Why is the sun almost a perfect sphere?

The sun is the most perfectly round natural object known in the universe. As a spinning ball of gas, astronomers always expected it to bulge slightly at its equator, but it doesn’t bulge much at all. It is 1.4 million kilometres across, but the difference between its diameter at the equator and between the poles is only 10 kilometres. Scaled to the size of a beachball, that difference is less than the width of a human hair.

The results, reported in the journal Science, are the culmination of 50 years of efforts to precisely measure the sun, which have been hampered by the blurring effects of the Earth’s atmosphere. “Finally, from space, we have it nailed,” says Kuhn.

They used instruments on Nasa’s Solar Dynamics Observatory, though these were not precise enough to make the observations directly. The satellite had to be rotated to take images of the sun at all orientations so that tiny imperfections in the spacecraft’s instruments could be averaged out.

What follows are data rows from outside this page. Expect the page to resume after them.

-- ==== Sys2Proof/Certificates/Slice0/Obligations.lean ====
section
/-! DEFINITION. The statements about the model, each from the rule of spec/ its docstring names. -/

open Sys2Proof Sys2Proof.Machine

/-! ## Reset and the bounds of the counters -/

/-- R220 with the table of R44: from any state RESET answers a state in which every field holds its reset
value and every output is 0. -/
def Obligations.ResetRestoresEveryField : Prop :=
  ∀ s : State, ∃ t, exec .reset s = .next t ∧ t.HasResetValues

/-- R220 for a whole step: with RST = 1, whatever the CAP and HOST words are, the step is RESET alone. -/
def Obligations.ResetStepIgnoresBothPorts : Prop :=
  ∀ s : State, s.nextWords.rst = 1 → ∃ t, step s = .next t ∧ t.HasResetValues

/-- R44 and R32: the model's start state holds the reset values, so the counters are in their bounds. -/
def Obligations.StartStateIsBounded : Prop :=
  State.reset.HasResetValues ∧ State.reset.Bounded

/-- R32: between any two steps `pos` ≤ 79 and `ones` ≤ 11. Reset gives it, every operation keeps it, and
so does every step. -/
def Obligations.StepsKeepTheCounterBounds : Prop :=
  State.reset.Bounded ∧
  (∀ (i : Instr) (s t : State), s.Bounded → exec i s = .next t → t.Bounded) ∧
  (∀ s t : State, s.Bounded → step s = .next t → t.Bounded)

/-- R200: no fault stops the block. Every operation and every step answers a next state. -/
def Obligations.NothingStopsTheBlock : Prop :=
  (∀ (i : Instr) (s : State), ∃ t, exec i s = .next t) ∧ (∀ s : State, ∃ t, step s = .next t)

/-- A run of any length answers the state `State.after` names, from any state. -/
def Obligations.RunsReachTheStateAfter : Prop :=
  ∀ (k : Nat) (s : State), Host.Core.run core k s = .next (s.after k)

/-! ## Words and operations -/

/-- The encoder drops no bit of an operation: decoding its word gives it back. -/
def Obligations.DecodingInvertsEncoding : Prop :=
  ∀ i : Instr, decode (encode i) = .ok i

/-- The same for the words of a whole step, for every well-formed pair of operations. -/
def Obligations.StepDecodingInvertsEncoding : Prop :=
  ∀ p : StepOps, p.wf = true → decodeStep (encodeStep p) = p

/-- Encoding what a word decodes to gives the word with its ignored bits cleared: bits 30:16 of a CAP
word and all of an idle one below VALID; bits 29:24 of a HOST word, with the fields its OP does not use. -/
def Obligations.EncodingClearsTheIgnoredBits : Prop :=
  (∀ w : PortBits, encode (decodeCap w) = .cap (if w.getLsbD 31 then w &&& 0x8000FFFF else 0)) ∧
  (∀ w : PortBits, encode (decodeHost w) = .host
    (if w.toNat / 2 ^ 30 = 1 then w &&& 0xC0FF0000
     else if w.toNat / 2 ^ 30 = 2 then w &&& 0xC0FFFFFF
     else w &&& 0xC0000000))

/-- R75: the operations and their encodings, by the values of the fields of each word. -/
def Obligations.WordsDecodeByTheirFields : Prop :=
  (∀ w : PortBits, decode (.cap w) = .ok
    (if w.toNat / 2 ^ 31 = 0 then .capIdle else .interval (BitVec.ofNat 16 (w.toNat % 2 ^ 16)))) ∧
  (∀ w : PortBits,
    (w.toNat / 2 ^ 30 = 0 → decode (.host w) = .ok .hostIdle) ∧
    (w.toNat / 2 ^ 30 = 1 → decode (.host w) = .ok (.regRead (BitVec.ofNat 8 (w.toNat / 2 ^ 16 % 2 ^ 8)))) ∧
    (w.toNat / 2 ^ 30 = 2 → decode (.host w) =
      .ok (.regWrite (BitVec.ofNat 8 (w.toNat / 2 ^ 16 % 2 ^ 8)) (BitVec.ofNat 16 (w.toNat % 2 ^ 16)))) ∧
    (w.toNat / 2 ^ 30 = 3 → decode (.host w) = .ok .hostRsvd)) ∧
  (∀ w : Strobe,
    (w.toNat = 2 → decode (.int w) = .ok (.pushBit false)) ∧
    (w.toNat = 3 → decode (.int w) = .ok (.pushBit true)) ∧
    (w.toNat < 2 → decode (.int w) = .error .noBit)) ∧
  (∀ w : BitVec 1,
    (w.toNat = 1 → decode (.rst w) = .ok .reset) ∧ (w.toNat = 0 → decode (.rst w) = .error .noReset))

/-- R77: two words that agree outside the reserved and the unused bits perform the same operation. That
REG_READ uses IDX is R71's and R171's (log entry 10). -/
def Obligations.IgnoredBitsDoNotMatter : Prop :=
  (∀ w w' : PortBits, w.toNat / 2 ^ 31 = w'.toNat / 2 ^ 31 →
    (w.toNat / 2 ^ 31 = 1 → w.toNat % 2 ^ 16 = w'.toNat % 2 ^ 16) → decodeCap w = decodeCap w') ∧
  (∀ w w' : PortBits, w.toNat / 2 ^ 30 = w'.toNat / 2 ^ 30 →
    (w.toNat / 2 ^ 30 = 1 ∨ w.toNat / 2 ^ 30 = 2 → w.toNat / 2 ^ 16 % 2 ^ 8 = w'.toNat / 2 ^ 16 % 2 ^ 8) →
    (w.toNat / 2 ^ 30 = 2 → w.toNat % 2 ^ 16 = w'.toNat % 2 ^ 16) → decodeHost w = decodeHost w')

/-- Words written out from R70 to R75, one for each operation, decode to what they stand for. -/
def Obligations.WrittenOutWordsDecode : Prop :=
  decode (.cap 0x7FFFFFFF) = .ok .capIdle ∧
  decode (.cap 0xFFFF01F4) = .ok (.interval 500) ∧
  decode (.int 0b11) = .ok (.pushBit true) ∧
  decode (.host 0x00FF1234) = .ok .hostIdle ∧
  decode (.host 0x7F040000) = .ok (.regRead 0x04) ∧
  decode (.host 0x8003044C) = .ok (.regWrite 0x03 1100) ∧
  decode (.host 0xC0FF1234) = .ok .hostRsvd ∧
  decode (.rst 1) = .ok .reset

/-! ## One step -/

/-- R73 and R176: a step performs the operations its words decode to. RST = 1 is exec of RESET; otherwise
both operations run from the state the step found (the capture side on a copy whose `frame_ready` is 0), and
the next state takes each field from the side that writes it. Around exec the step takes the words from
`inputs` (idle ports when none waits: log entry 1) and starts an empty record of events (log entry 4). -/
def Obligations.StepRunsTheDecodedOperations : Prop :=
  ∀ s : State,
    let s0 : State := { s with inputs := s.inputs.tail, events := [] }
    (s.inputs = [] → s.nextWords = encodeStep (.ports .capIdle .hostIdle)) ∧
    (∀ w ws, s.inputs = w :: ws → s.nextWords = w) ∧
    (decodeStep s.nextWords = .reset → step s = exec .reset s0) ∧
    (∀ cap host, decodeStep s.nextWords = .ports cap host →
      ∃ c h t, exec cap { s0 with frameReady := false } = .next c ∧ exec host s0 = .next h ∧ step s = .next t ∧
        t = { c with
              oneMin := h.oneMin, oneMax := h.oneMax, zeroMin := h.zeroMin, zeroMax := h.zeroMax,
              rdata := h.rdata, frameReady := c.frameReady || h.frameReady })

/-- An operation presented while the other port is idle: the step is its exec, and the idle port's output is 0. -/
def Obligations.StepOfOneOperationIsItsExec : Prop :=
  ∀ (s : State) (ws : List StepWords) (i : Instr),
    (i.port = .cap → s.inputs = encodeStep (.ports i .hostIdle) :: ws →
      ∃ t, exec i { s with inputs := ws, events := [] } = .next t ∧ step s = .next { t with rdata := 0 }) ∧
    (i.port = .host → s.inputs = encodeStep (.ports .capIdle i) :: ws →
      ∃ t, exec i { s with inputs := ws, events := [] } = .next t ∧ step s = .next { t with capRestart := false })

/-- R177: `frame_ready` after a step is 1 exactly if the step's INTERVAL reached a completion with sync, or it
was 1 and the host did not consume it. -/
def Obligations.SettingFrameReadyWins : Prop :=
  ∀ (s : State) (cap host : Instr), decodeStep s.nextWords = .ports cap host →
    ∃ t, step s = .next t ∧
      (t.frameReady = true ↔ s.Publishes cap ∨
        (s.frameReady = true ∧ ¬ ∃ v : RegWord, host = .regWrite 0x04 v ∧ v.toNat % 2 = 1))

The observations are key to learning about the sun’s interior, which rotates at different speeds like traffic moving at different speeds on a motorway. This speed distribution can be inferred from measurements of the star’s shape and the way that it wobbles. The new measurement indicates that the outer layers are moving more slowly than expected: Kuhn suggests that turbulence under the surface is probably the cause.